The project, which has the full support of the Union of South American Nations (Unasur), covers more than 3,000 kilometers, 1,700 of which will pass through Bolivian territory. Bolivia’s President Evo Morales described the work as the Qhapaq Ñan of the 21st century, and compared it to the Panama Canal.

During a recent visit to Sucre, Bolivia, Peruvian President Pedro Pablo Kuczynski agreed to work together with the Bolivian president to drive forward the strategic project and assured that Peru is open to integration with Bolivia.

The economies of the countries involved will be strengthened with the project, which includes the construction of a megaport in Ilo, southern Peru, of particular interest to Bolivia for its imports and exports since, like Paraguay, the Andean nation has no coastline.

Experts from various countries are advancing preliminary engineering, market, strategy and environmental studies, in order to begin to construct the railroad, which will eventually be a double-track railway for electric trains.
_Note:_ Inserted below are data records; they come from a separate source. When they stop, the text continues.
/-- A pre-emption request: a co-resident grid goes whole (R87), and a cluster-launch set goes together (R86). -/
def requestPreempt (s : State) (id : Nat) (why : PreemptWhy) : State :=
  match team? s id with
  | none => s
  | some t =>
    let mates := s.teams.filter fun u => u.grid == t.grid && u.id ≠ id &&
      (recFlag s id 1 || (t.setIdx.isSome && u.setIdx == t.setIdx))
    mates.foldl (fun s u => requestTeam s u.id .coResident) (requestTeam s id why)

/-! ### Ends of routines (R176) -/

/-- A lane's exit routine ends with a status; it issues nothing more until it is resumed (R175, R176). -/
def endRoutine (s : State) (t : Tid) (st : LaneStatus) : State :=
  modThread (leaveFlock s t) t fun th => { th with status := some st, wait := none, fallback := th.fallback || st ≠ .routineOk }

/-! ### Traps (R190, R191) -/

/-- The lane status of a lane that a routine's trap ends, with its fault record (R176). -/
def routineTrap (s : State) (t : Tid) (tr : Trap) (va : VAddr) (detail : BitVec 64) : State :=
  match thread? s t with
  | none => s
  | some th =>
    let (_, s) := writeFault s (threadFault s t tr.cause.code th.pc.off va detail)
    endRoutine s t .faulted

/-- A word that the spec leaves open for a lane: `k` numbers the values of one step (R192 states no `%tval` for some causes). DESIGN CHOICE: log entry 4. DESIGN CHOICE: log entry 15. -/
def openWord (s : State) (t : Tid) (k : Nat) : Word := Config.freeWord (s.fresh * 1048576 + t.group * 4096 + t.lane * 64 + k)

/-- A trap whose `%tval` the spec does not state. -/
def openTrap (s : State) (t : Tid) (c : Cause) : Trap := ⟨c, openWord s t 0, openWord s t 1⟩

/-- Take a stopping trap on one lane (R190, R191).  `ret` is the position that the trap return offset names.  In an exit
routine the routine ends FAULTED.  With a handler, and outside it, the lane vectors there.  Otherwise it stops, its team is
pre-empted and held with the grid's unplaced teams, and a fault record with `va` and `detail` is written. -/
def takeTrapFull (s : State) (t : Tid) (tr : Trap) (ret : Pc) (va : VAddr) (detail : BitVec 64) : State :=
  match thread? s t, teamCtx s t.team with
  | some th, some c =>
    if inRoutine th .exit && th.status.isNone then routineTrap s t tr va detail
    else
      let s := leaveFlock s t
      let s := if tr.cause == .viewCapacity || tr.cause == .deferFull then bump s t.team 9 1 else s
      let s := modThread s t fun th =>
        { th with cause := tr.cause.code, tvalLo := tr.lo, tvalHi := tr.hi, tret := ret.off, wait := none, jump := none }
      if c.handler ≠ 0 && th.handler.isNone then
        modThread s t fun th => { th with handler := some ⟨ret, false⟩, pc := Pc.at c.handler }
      else
        let (_, s) := writeFault s (threadFault s t tr.cause.code th.pc.off va detail)
        let s := modThread s t fun th => { th with status := some .trapped, fallback := true, stoppedEntry := inRoutine th .entry }
        let s := requestPreempt s t.team .trap
        match team? s t.team with
        | some tm => modGrid (modTeam s t.team fun tm => { tm with held := true }) tm.grid fun g => { g with held := true }
        | none => s
  | _, _ => s
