/-- Reduction min.i32 (R343). -/
def execRedMinI32 (d : BitVec 7) (b : BitVec 4) (o : BitVec 7) (ord : BitVec 3) (st : BitVec 2) (s : State) : Host.Outcome State Fault Refusal :=
  atomOp (encM 40#6 2#3 d b o ord st) st .minI32 false d b o ord s

/-- Reduction max.i32 (R343). -/
def execRedMaxI32 (d : BitVec 7) (b : BitVec 4) (o : BitVec 7) (ord : BitVec 3) (st : BitVec 2) (s : State) : Host.Outcome State Fault Refusal :=
  atomOp (encM 40#6 3#3 d b o ord st) st .maxI32 false d b o ord s

/-- Reduction min.n32 (R343). -/
def execRedMinN32 (d : BitVec 7) (b : BitVec 4) (o : BitVec 7) (ord : BitVec 3) (st : BitVec 2) (s : State) : Host.Outcome State Fault Refusal :=
  atomOp (encM 40#6 4#3 d b o ord st) st .minN32 false d b o ord s

/-- Reduction max.n32 (R343). -/
def execRedMaxN32 (d : BitVec 7) (b : BitVec 4) (o : BitVec 7) (ord : BitVec 3) (st : BitVec 2) (s : State) : Host.Outcome State Fault Refusal :=
  atomOp (encM 40#6 5#3 d b o ord st) st .maxN32 false d b o ord s

/-- Reduction exch (R343). -/
def execRedExch (d : BitVec 7) (b : BitVec 4) (o : BitVec 7) (ord : BitVec 3) (st : BitVec 2) (s : State) : Host.Outcome State Fault Refusal :=
  atomOp (encM 40#6 6#3 d b o ord st) st .exch false d b o ord s

/-- Reduction cas (R343). -/
def execRedCas (d : BitVec 7) (b : BitVec 4) (o : BitVec 7) (ord : BitVec 3) (st : BitVec 2) (s : State) : Host.Outcome State Fault Refusal :=
  atomOp (encM 40#6 7#3 d b o ord st) st .cas false d b o ord s

/-- Reduction and (R343). -/
def execRedAnd (d : BitVec 7) (b : BitVec 4) (o : BitVec 7) (ord : BitVec 3) (st : BitVec 2) (s : State) : Host.Outcome State Fault Refusal :=
  atomOp (encM 41#6 0#3 d b o ord st) st .and false d b o ord s

/-- Reduction or (R343). -/
def execRedOr (d : BitVec 7) (b : BitVec 4) (o : BitVec 7) (ord : BitVec 3) (st : BitVec 2) (s : State) : Host.Outcome State Fault Refusal :=
  atomOp (encM 41#6 1#3 d b o ord st) st .or false d b o ord s

/-- Reduction xor (R343). -/
def execRedXor (d : BitVec 7) (b : BitVec 4) (o : BitVec 7) (ord : BitVec 3) (st : BitVec 2) (s : State) : Host.Outcome State Fault Refusal :=
  atomOp (encM 41#6 2#3 d b o ord st) st .xor false d b o ord s

/-- Reduction add.i64 (R343). -/
def execRedAddI64 (d : BitVec 7) (b : BitVec 4) (o : BitVec 7) (ord : BitVec 3) (st : BitVec 2) (s : State) : Host.Outcome State Fault Refusal :=
  atomOp (encM 41#6 3#3 d b o ord st) st .addI64 false d b o ord s

/-- Reduction cas.b64 (R343). -/
def execRedCasB64 (d : BitVec 7) (b : BitVec 4) (o : BitVec 7) (ord : BitVec 3) (st : BitVec 2) (s : State) : Host.Outcome State Fault Refusal :=
  atomOp (encM 41#6 4#3 d b o ord st) st .casB64 false d b o ord s

/-- Reduction add.bf16x2 (R343). -/
def execRedAddBf16x2 (d : BitVec 7) (b : BitVec 4) (o : BitVec 7) (ord : BitVec 3) (st : BitVec 2) (s : State) : Host.Outcome State Fault Refusal :=
  atomOp (encM 41#6 5#3 d b o ord st) st .addBf16x2 false d b o ord s

/-- Reduction inc.n32 (R343). -/
def execRedIncN32 (d : BitVec 7) (b : BitVec 4) (o : BitVec 7) (ord : BitVec 3) (st : BitVec 2) (s : State) : Host.Outcome State Fault Refusal :=
  atomOp (encM 41#6 6#3 d b o ord st) st .incN32 false d b o ord s

/-- Reduction dec.n32 (R343). -/
def execRedDecN32 (d : BitVec 7) (b : BitVec 4) (o : BitVec 7) (ord : BitVec 3) (st : BitVec 2) (s : State) : Host.Outcome State Fault Refusal :=
  atomOp (encM 41#6 7#3 d b o ord st) st .decN32 false d b o ord s

/-- Scratchpad atomic add.i32 (R343). -/
def execAtomsAddI32 (d : BitVec 7) (b : BitVec 4) (o : BitVec 7) (ord : BitVec 3) (st : BitVec 2) (s : State) : Host.Outcome State Fault Refusal :=
  atomsOp (encM 42#6 0#3 d b o ord st) st .addI32 d b o ord s

/-- Scratchpad atomic add.f32 (R343). -/
def execAtomsAddF32 (d : BitVec 7) (b : BitVec 4) (o : BitVec 7) (ord : BitVec 3) (st : BitVec 2) (s : State) : Host.Outcome State Fault Refusal :=
  atomsOp (encM 42#6 1#3 d b o ord st) st .addF32 d b o ord s

/-- Scratchpad atomic min.i32 (R343). -/
def execAtomsMinI32 (d : BitVec 7) (b : BitVec 4) (o : BitVec 7) (ord : BitVec 3) (st : BitVec 2) (s : State) : Host.Outcome State Fault Refusal :=
  atomsOp (encM 42#6 2#3 d b o ord st) st .minI32 d b o ord s

/-- Scratchpad atomic max.i32 (R343). -/
def execAtomsMaxI32 (d : BitVec 7) (b : BitVec 4) (o : BitVec 7) (ord : BitVec 3) (st : BitVec 2) (s : State) : Host.Outcome State Fault Refusal :=
  atomsOp (encM 42#6 3#3 d b o ord st) st .maxI32 d b o ord s

/-- Scratchpad atomic min.n32 (R343). -/
def execAtomsMinN32 (d : BitVec 7) (b : BitVec 4) (o : BitVec 7) (ord : BitVec 3) (st : BitVec 2) (s : State) : Host.Outcome State Fault Refusal :=
  atomsOp (encM 42#6 4#3 d b o ord st) st .minN32 d b o ord s

/-- Scratchpad atomic max.n32 (R343). -/
def execAtomsMaxN32 (d : BitVec 7) (b : BitVec 4) (o : BitVec 7) (ord : BitVec 3) (st : BitVec 2) (s : State) : Host.Outcome State Fault Refusal :=
  atomsOp (encM 42#6 5#3 d b o ord st) st .maxN32 d b o ord s

/-- Scratchpad atomic exch (R343). -/
def execAtomsExch (d : BitVec 7) (b : BitVec 4) (o : BitVec 7) (ord : BitVec 3) (st : BitVec 2) (s : State) : Host.Outcome State Fault Refusal :=
  atomsOp (encM 42#6 6#3 d b o ord st) st .exch d b o ord s

/-- Scratchpad atomic cas (R343). -/
def execAtomsCas (d : BitVec 7) (b : BitVec 4) (o : BitVec 7) (ord : BitVec 3) (st : BitVec 2) (s : State) : Host.Outcome State Fault Refusal :=
  atomsOp (encM 42#6 7#3 d b o ord st) st .cas d b o ord s

/-- Fence of scope team (R162). -/
def execFenceRelTeam (st : BitVec 2) (s : State) : Host.Outcome State Fault Refusal :=
  fenceOp (encE 43#6 0#5 0#7 0#6 0#6 st) st (.rel .team) s

/-- Fence of scope cluster (R162). -/
def execFenceRelCluster (st : BitVec 2) (s : State) : Host.Outcome State Fault Refusal :=
  fenceOp (encE 43#6 1#5 0#7 0#6 0#6 st) st (.rel .cluster) s

/-- Fence of scope device (R162). -/
def execFenceRelDevice (st : BitVec 2) (s : State) : Host.Outcome State Fault Refusal :=
  fenceOp (encE 43#6 2#5 0#7 0#6 0#6 st) st (.rel .device) s

/-- Fence of scope system (R162). -/
def execFenceRelSystem (st : BitVec 2) (s : State) : Host.Outcome State Fault Refusal :=
  fenceOp (encE 43#6 3#5 0#7 0#6 0#6 st) st (.rel .system) s

/-- Fence of scope team (R162). -/
def execFenceFullTeam (st : BitVec 2) (s : State) : Host.Outcome State Fault Refusal :=
  fenceOp (encE 43#6 5#5 0#7 0#6 0#6 st) st (.full .team) s
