/-- Read the next element and push it into the trough, unless the trough is full (R393); the host may store `between` the reads of index
and element. DEDUCED: log entry 42. -/
def gatherStep (s : State) (e : EngOp) (between : HostStores) : State :=
  match team? s e.team, e.descs with
  | some tm, (g, d) :: _ =>
    let x := qOf tm (gthQ d)
    if !qBound x || qSlots x ≤ qFilled x then s
    else
      let skip := fun (s : State) => endOp s e.id stAbort e.left
      let i := gthIndex s e tm d
      match i.1 with
      | .error y => engFail i.2 e g y skip
      | .ok n =>
        let base := (e.bases.getD (gthEbase d) 0).toNat
        let off := dscQ d 5 + n * dscW d 4
        if tm.family.isSome && meetsSet i.2 tm.ctx (base + off) (base + off + gthSize d) then gthStop i.2 e g (base + off)
        else
          let r := engReads e base off (gthSize d) (hostStores i.2 between)
          match r.1 with
          | .error y => engFail r.2 e g y skip
          | .ok bs =>
            let step := fun (y : EngOp) => { y with done := y.done + 1 }
            if fencedFrom r.2 (e.pav r.2) tm.core (slotAt tm x (qHead x + qFilled x)) then moved r.2 e 0 fun y => addCode stProtection (gthSize d) (step y)
            else moved (pushSlot r.2 tm (gthQ d) bs) e (gthSize d) fun y =>
              step { y with written := y.written + gthSize d, latest := max y.latest s.time }
  | _, _ => s

/-- The gather engine reads the next element and pushes it (R393). -/
def execGatherPush (op : Nat) (host between : HostStores) (s : State) : Host.Outcome State Fault Refusal :=
  let s := hostStores s host
  .next (match eng? s op with
    | some e => if runsNow s e && e.kind == .gather then gatherStep s e between else s
    | none => s)

/-! ### The service of troughs (R396, R397) -/

/-- No fence of the thread before a pop or push holds it (R162, R396). -/
def reqFree (s : State) (q : TroughReq) : Bool :=
  match thread? s q.tid with
  | none => true
  | some th => th.queue.all fun a => match a.op with
    | .fence f _ => q.tok < a.id || (match f with | .rel _ => q.pop | .acq => !q.pop | _ => false)
    | _ => true

/-- A pop or push at a slot in a bank fenced against the thread's context: the thread owes PROTECTION at the slot's offset (R58). -/
def fencedReq (s : State) (tm : Team) (r : TroughReq) (a : Nat) : State :=
  let s := { s with troughs := s.troughs.erase r }
  modThread s r.tid fun th => { th with pend := th.pend.filter (fun p => p.tok ≠ r.tok), storesOut := th.storesOut.filter fun k => k ≠ r.tok
                                        owed := some ⟨.protection, BitVec.ofNat 32 (a - tm.allocBase), 0⟩ }

/-- Pavilion of a team's context. -/
def teamPav (s : State) (tm : Team) : Nat := match ctx? s tm.ctx with | some c => c.pav | none => 0

/-- Serve a pop: the head slot, or all ones when the trough is empty and closed. -/
def servePop (s : State) (tm : Team) (r : TroughReq) : State :=
  let x := qOf tm r.q
  let s' := { s with troughs := s.troughs.erase r }
  if qFilled x ≠ 0 && fencedFrom s (teamPav s tm) tm.core (slotAt tm x (qHead x)) then fencedReq s tm r (slotAt tm x (qHead x))
  else if qFilled x ≠ 0 then
    let w := BitVec.ofNat 80 (leNat (rdScratch s tm.core (slotAt tm x (qHead x)) 4))
    deliverRegs (setQ s' tm.id r.q (qCounts x (qClosed x) (qFilled x - 1) ((qHead x + 1) % qSlots x))) r.tid r.tok [(.v r.rd, w)]
  else if qClosed x then deliverRegs s' r.tid r.tok [(.v r.rd, 0xFFFFFFFF)]
  else s

/-- Serve a push into a free slot. -/
def servePush (s : State) (tm : Team) (r : TroughReq) : State :=
  let x := qOf tm r.q
  let a := slotAt tm x (qHead x + qFilled x)
  if qSlots x ≤ qFilled x then s
  else if fencedFrom s (teamPav s tm) tm.core a then fencedReq s tm r a
  else
    let s := pushSlot { s with troughs := s.troughs.erase r } tm r.q (leBytes 4 r.val.toNat)
    raiseWct (modThread s r.tid fun th => { th with storesOut := th.storesOut.filter fun k => k ≠ r.tok }) r.tid (s.time + 1) (s.time + 1) 0 0

/-- The first queued pop (`pop` 1) or push of a trough is served when it can be (R396). -/
def execTroughServe (team q pop : Nat) (s : State) : Host.Outcome State Fault Refusal :=
  .next (match team? s team, s.troughs.find? fun r => r.tid.team == team && r.q == q && r.pop == (pop == 1) with
    | some tm, some r =>
      if qBound (qOf tm q) && reqFree s r then (if r.pop then servePop s tm r else servePush s tm r) else s
    | _, _ => s)

/-! ### Bulk engines (R47, R55, R391) -/

/-- A context holds a lease on an engine that its partition owns. -/
def hasLease (s : State) (ctx eng : Nat) : Bool :=
  s.engLeases.any (fun l => l.eng == eng && l.ctx == ctx && decide (s.time < l.expiry)) &&
  (match ctx? s ctx with | some c => (ownOf s c.part).engines.contains eng | none => false)

/-- Source and destination of the next bytes of a bulk operation, and their number. DESIGN CHOICE: log entry 41. -/
def bulkPiece (e : EngOp) : Nat × Nat × Nat × Nat × Nat :=
  let d := (e.descs.map Prod.snd).headD []
  let sb := (e.bases.getD (fld (dscW d 0) 0 4) 0).toNat
  let db := (e.bases.getD (fld (dscW d 0) 4 4) 0).toNat
  let so := dscQ d 1 + e.done
  let dO := dscQ d 3 + e.done
  (sb, so, db, dO, min (e.total - e.done) (min (64 - (sb + so) % 64) (64 - (db + dO) % 64)))

/-- Page requests outstanding on the function of a context (R25). -/
def priOf (s : State) (ctx : Nat) : Nat :=
  let fn := fun (c : Nat) => (ctx? s c).map Context.msix
  (s.host.pri.filter fun p => match eng? s p.1 with | some x => fn x.ctx == fn ctx | none => false).length

/-- Move the next bytes; `ats` says that the host's translation of a region-2 page is there, else a PRI request is made (R47). -/
def bulkStep (s : State) (e : EngOp) (ats : Bool) : State :=
  let (sb, so, db, dO, n) := bulkPiece e
  let g := (e.descs.map Prod.fst).headD 0
  let step := fun (y : EngOp) => { y with done := y.done + n }
  let skip := fun (s : State) => moved s e 0 fun y => addCode stAbort n (step y)
  let host := if regionNo (sb + so) == 2 then some (sb + so) else if regionNo (db + dO) == 2 then some (db + dO) else none
  match host, ats with
  | some a, false => if priOf s e.ctx < 256 then { s with host := { s.host with pri := s.host.pri ++ [(e.id, a)] } } else s
  | _, _ =>
    let r := engRead s e sb so n
    match r.1 with
    | .error y => engFail r.2 e g y skip
    | .ok bs =>
      let q := engWrite r.2 e db dO bs
      match q.1 with
      | .error y => engFail q.2 e g y skip
      | .ok _ => moved q.2 e n fun y => step { y with written := y.written + n }

/-- A bulk engine performs the operation at the head of its queue, or reports NO_LEASE (R391); one that it has taken up runs to its end
when the lease ends (R55). -/
def execBulkTransfer (eng : Nat) (ats : Bool) (host : HostStores) (s : State) : Host.Outcome State Fault Refusal :=
  let s := hostStores s host
  .next (match (s.bulk.filterMap (eng? s)).find? fun e => e.unit == 1000000 + eng with
    | some e =>
      if e.ended || e.paused.isSome || stopped s e || s.host.pri.any (fun p => p.1 == e.id) then s
      else if !e.begun && !hasLease s e.ctx eng then endOp s e.id stNoLease e.total
      else bulkStep (modEng s e.id fun x => { x with begun := true }) e ats
    | none => s)

/-- The host answers a PRI request: the transfer goes on, or ends with the refusal and a PAGE_FAULT record (R47). DESIGN CHOICE: log entry 41. -/
def execPriResponse (op : Nat) (granted : Bool) (s : State) : Host.Outcome State Fault Refusal :=
  .next (match s.host.pri.find? fun p => p.1 == op, eng? s op with
    | some p, some e =>
      let s := { s with host := { s.host with pri := s.host.pri.filter fun x => x.1 ≠ op } }
      if granted then s
      else
        let g := (e.descs.map Prod.fst).headD 0
        endOp (writeFault s (threadFault s (engLane s e g) Cause.pageFault.code e.pc (BitVec.ofNat 80 p.2) 0)).2 op stFault e.left
    | some _, none => { s with host := { s.host with pri := s.host.pri.filter fun x => x.1 ≠ op } }
    | none, _ => s)

/-! ### REPLAY and ABORT of an engine (R149, R382) -/

/-- Retry the byte at which an operation pauses, by a fresh walk. -/
def replayEngine (s : State) (id : Nat) : State :=
  match eng? s id with
  | none => s
  | some e =>
    if e.paused.isNone then s
    else match ctx? s e.ctx with
      | none => s
      | some c =>
        let r := translateNow s true (.core e.core) c e.faultVa e.faultKind
        match r.1 with
        | .ok _ => modEng r.2 id fun x => { x with paused := none }
        | .error f => engFail r.2 e ((e.descs.map Prod.fst).headD 0) (.fault f e.faultVa e.faultKind) fun s => s

/-- End a paused operation with FAULT. -/
def abortEngine (s : State) (id : Nat) : State :=
  match eng? s id with
  | some e => if e.paused.isSome then endOp s id stFault e.left else s
  | none => s

end Sys2Proof.Machine
end

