-- ==== Sys2Proof/Machine/Hub.lean ====
section
/-! DEFINITION. Where rendezvous complete: collectives, barriers, pens, team-collective copies and the matrix forms
(R110 to R112, R349, R361, R370 to R379, R384 to R389, R398 to R409). -/

namespace Sys2Proof.Machine

/-! ### Group rendezvous (R110, R375) -/

/-- gsync completes once every arrival has met the preconditions of fence.rel.team; its members go on as after fence.acq (R375). -/
def completeGsync (s : State) (team g : Nat) (r : Rdv) : State :=
  let ready := fun (a : Arrival) => match thread? s a.tid with
    | some th => relReady s a.tid th .team th.queue && troughsDone s a.tid s.nextId false true
    | none => true
  if r.arrivals.all ready then
    r.arrivals.foldl (fun s a => acquireAfter (passMember s a.tid []) a.tid) (dropGroupRdv s team g r.off)
  else s

/-- Complete a rendezvous of a group whose members have all arrived. -/
def completeRdv (s : State) (team g : Nat) (r : Rdv) : State :=
  match (r.word.extractLsb' 26 6).toNat with
  | 0x2F => completeGsync s team g r
  | 0x35 => completeMma s team g r
  | _ => completeGroup s team g r

/-- Complete every rendezvous of a group that can complete. -/
def meetGroup (s : State) (team g : Nat) : State :=
  match group? s team g with
  | some gr => (gr.rdv.filter (groupMet gr)).foldl (fun s r => completeRdv s team g r) s
  | none => s

/-! ### Team copies (R384 to R389) -/

/-- The engine form of a COPY word. DEDUCED: log entry 38. -/
def copyKind (fn : Nat) : EngKind := match fn with | 1 => .multicast | 2 => .sparse | 3 => .out | _ => .team

/-- The rendezvous of a team copy: every group's descriptor is checked by its lowest live lane; when one fails, nothing moves (R386). -/
def completeCopy (s : State) (team : Nat) (r : Rdv) : State :=
  match team? s team with
  | none => s
  | some tm =>
    let k := copyKind (wordOp r.word).2
    let rd := (r.word.extractLsb' 14 7).toNat
    let gs := sortBy id (dedup (r.arrivals.map fun a => a.tid.group))
    let leads := gs.filterMap fun g => minBy (fun (a : Arrival) => a.tid.lane) (r.arrivals.filter fun a => a.tid.group == g)
    let fails := leads.filterMap fun a => ((sliceTrap s a.tid tm k a.vals).or (sliceRules s a.tid tm k (sliceOf a.tid.group a.vals))).map fun tr => (a.tid, tr)
    let s := dropTeamRdv s team r.off
    if fails.isEmpty then
      let s := r.arrivals.foldl (fun s a => passMember s a.tid []) s
      addEngine s (newOp s k tm (r.arrivals.map Arrival.tid) rd (leads.map fun a => (a.tid.group, a.vals)) r.off)
    else
      let s := r.arrivals.foldl (fun s a => if fails.any (fun f => f.1 == a.tid) then s
        else modThread (passMember s a.tid []) a.tid fun th => putReg th (.v rd) ((statusWord stRefused false 0).setWidth 80)) s
      takeTraps s fails
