-- ==== Sys2Proof/Machine/Power.lean ====
section
/-! DEFINITION. Power islands, corrected errors and the Bascy link (R9 to R23, R233). -/

namespace Sys2Proof.Machine

/-! ### Islands (R10 to R16) -/

/-- An island is a core half. -/
def isCoreHalf (i : Nat) : Bool := i < 12 && i % 3 ≠ 2

/-- The lowest non-gated step of an island (R10). -/
def lowestStep (i : Nat) : Nat := if i < 12 then 2 else if i == 13 then 0 else 1

/-- Cores of an island: of a core half, or of the die for its L2 and fabric. DEDUCED: log entry 55. -/
def islandCores (i : Nat) : List Nat :=
  if isCoreHalf i then (upto 1024).filter fun c => islandOf c == i
  else if i < 12 then (upto 1024).filter fun c => dieOf c == i / 3
  else []

/-- A pre-emption of a team of the island is in progress. -/
def islandPreempting (s : State) (i : Nat) : Bool := s.teams.any fun t => t.state == .preempting && (islandCores i).contains t.core

/-- A team stands on a core of the island. -/
def islandBusy (s : State) (i : Nat) : Bool := s.teams.any fun t => t.onCore && (islandCores i).contains t.core

/-- Change an island. -/
def modIsland (s : State) (i : Nat) (f : Island → Island) : State := { s with islands := updAt i f s.islands }

/-- Set an island's step at once. -/
def setStep (s : State) (i step : Nat) : State := modIsland s i fun x => { x with step := step, deferred := none, phase := 0 }

/-- Set or clear a cause that holds the step below 0 (R16). -/
def setLimit (s : State) (i bit : Nat) (b : Bool) : State := modIsland s i fun x => { x with limit := setBit x.limit bit b }

/-- A change of step takes effect: at step 0 neither the power limit nor a management request holds the island (R16). -/
def takeStep (s : State) (i step : Nat) : State :=
  let s := setStep s i step
  if step == 0 then setLimit (setLimit s i 0 false) i 2 false else s

/-- Change an island's step, or defer the change until no team of the island is under pre-emption (R13). -/
def changeStep (s : State) (i step : Nat) : State :=
  if islandPreempting s i then modIsland s i fun x => { x with deferred := some step } else takeStep s i step

/-- The management interface sets the power limit (R14): a value outside 1,200 W to 2,800 W or no multiple of 10 W changes nothing, of
which the spec says nothing. DESIGN CHOICE: log entry 5. -/
def execPowerLimitSet (watts : Nat) (s : State) : Host.Outcome State Fault Refusal :=
  .next (if 1200 ≤ watts && watts ≤ 2800 && watts % 10 == 0 then { s with powerLimit := watts } else s)

/-- Islands in the order in which firmware lowers their steps: core halves, L2 and fabric, HBM PHY (R14). -/
def powerOrder : List Nat := [0, 1, 3, 4, 6, 7, 9, 10, 2, 5, 8, 11, 14, 15]

/-- Step of an island. -/
def stepOf (s : State) (i : Nat) : Nat := match s.islands[i]? with | some x => x.step | none => 0

/-- Group of an island in the order of R14. -/
def powerGroup (i : Nat) : Nat := if isCoreHalf i then 0 else if i < 12 then 1 else 2

/-- The island that firmware lowers next: of the first group with room, the highest clock, then the lowest number. DESIGN CHOICE: log entry 53. -/
def nextLower (s : State) : Option Nat :=
  minBy (fun (i : Nat) => powerGroup i * 8 + stepOf s i) (powerOrder.filter fun i => stepOf s i < lowestStep i && (match s.islands[i]? with | some x => x.deferred.isNone | none => false))

/-- The island that firmware raises next: the reverse order, among islands that only the power limit holds. -/
def nextRaise (s : State) : Option Nat :=
  minBy (fun (i : Nat) => (2 - powerGroup i) * 8 + (2 - stepOf s i)) (powerOrder.reverse.filter fun i => match s.islands[i]? with
    | some x => x.limit == 1#4 && 0 < x.step && x.step ≤ lowestStep i && x.deferred.isNone | none => false)

/-- The end of a 10 ms window with an average of `watts`: one step is lowered, or raised (R14). DESIGN CHOICE: log entry 53. -/
def execPowerWindow (watts : Nat) (s : State) : Host.Outcome State Fault Refusal :=
  .next (if s.powerLimit < watts then
      (match nextLower s with | some i => changeStep (setLimit s i 0 true) i (stepOf s i + 1) | none => s)
    else if watts * 100 < s.powerLimit * 95 then
      (match nextRaise s with | some i => changeStep s i (stepOf s i - 1) | none => s)
    else s)

/-- Gate a core half that holds no team; the refusal of one that holds teams is answered with status BUSY and changes nothing else (R13). -/
def gateHalf (s : State) (i : Nat) : State :=
  if !isCoreHalf i then s
  else if islandBusy s i then { s with gateStatus := .busy }
  else { setStep (setLimit s i 2 true) i 3 with gateStatus := .ok }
Some sources estimate that, if the schedule is met, the bi-oceanic railway could transport 10 million tons of cargo in 2021 and 24 million tons by 2055.

Experts believe that the rail corridor, which could be linked with waterways in the La Plata and Amazon River basins, will transform the geopolitical profile of South America and will be a key factor for continental integration.

News agency Prensa Latina reports that the project will imply a strategic advance in the integration of the region and will benefit six South American countries in a general sense: Bolivia, Peru, Brazil, Paraguay, Uruguay and Argentina; with railway branches linking to the last three.

Among the important reasons for Unasur’s support for the project are that shipments departing from Puerto Santos in Brazil toward Asia must currently travel for 67 days and 13 hours, over a distance of 25,918 kilometers, through the Panama Canal.

Likewise, shipments that depart this Brazilian port headed for Asia via Cape Horn, around the southernmost tip of South America, take 58 days and must travel 22,661 kilometers.

Once the Central Bi-oceanic Railway Corridor is built, cargo transported to Shanghai (China) from Brazil, through Bolivia to the Peruvian port of Ilo, will take just 38 days to arrive, traveling a distance of 18,651 kilometers, representing significant savings.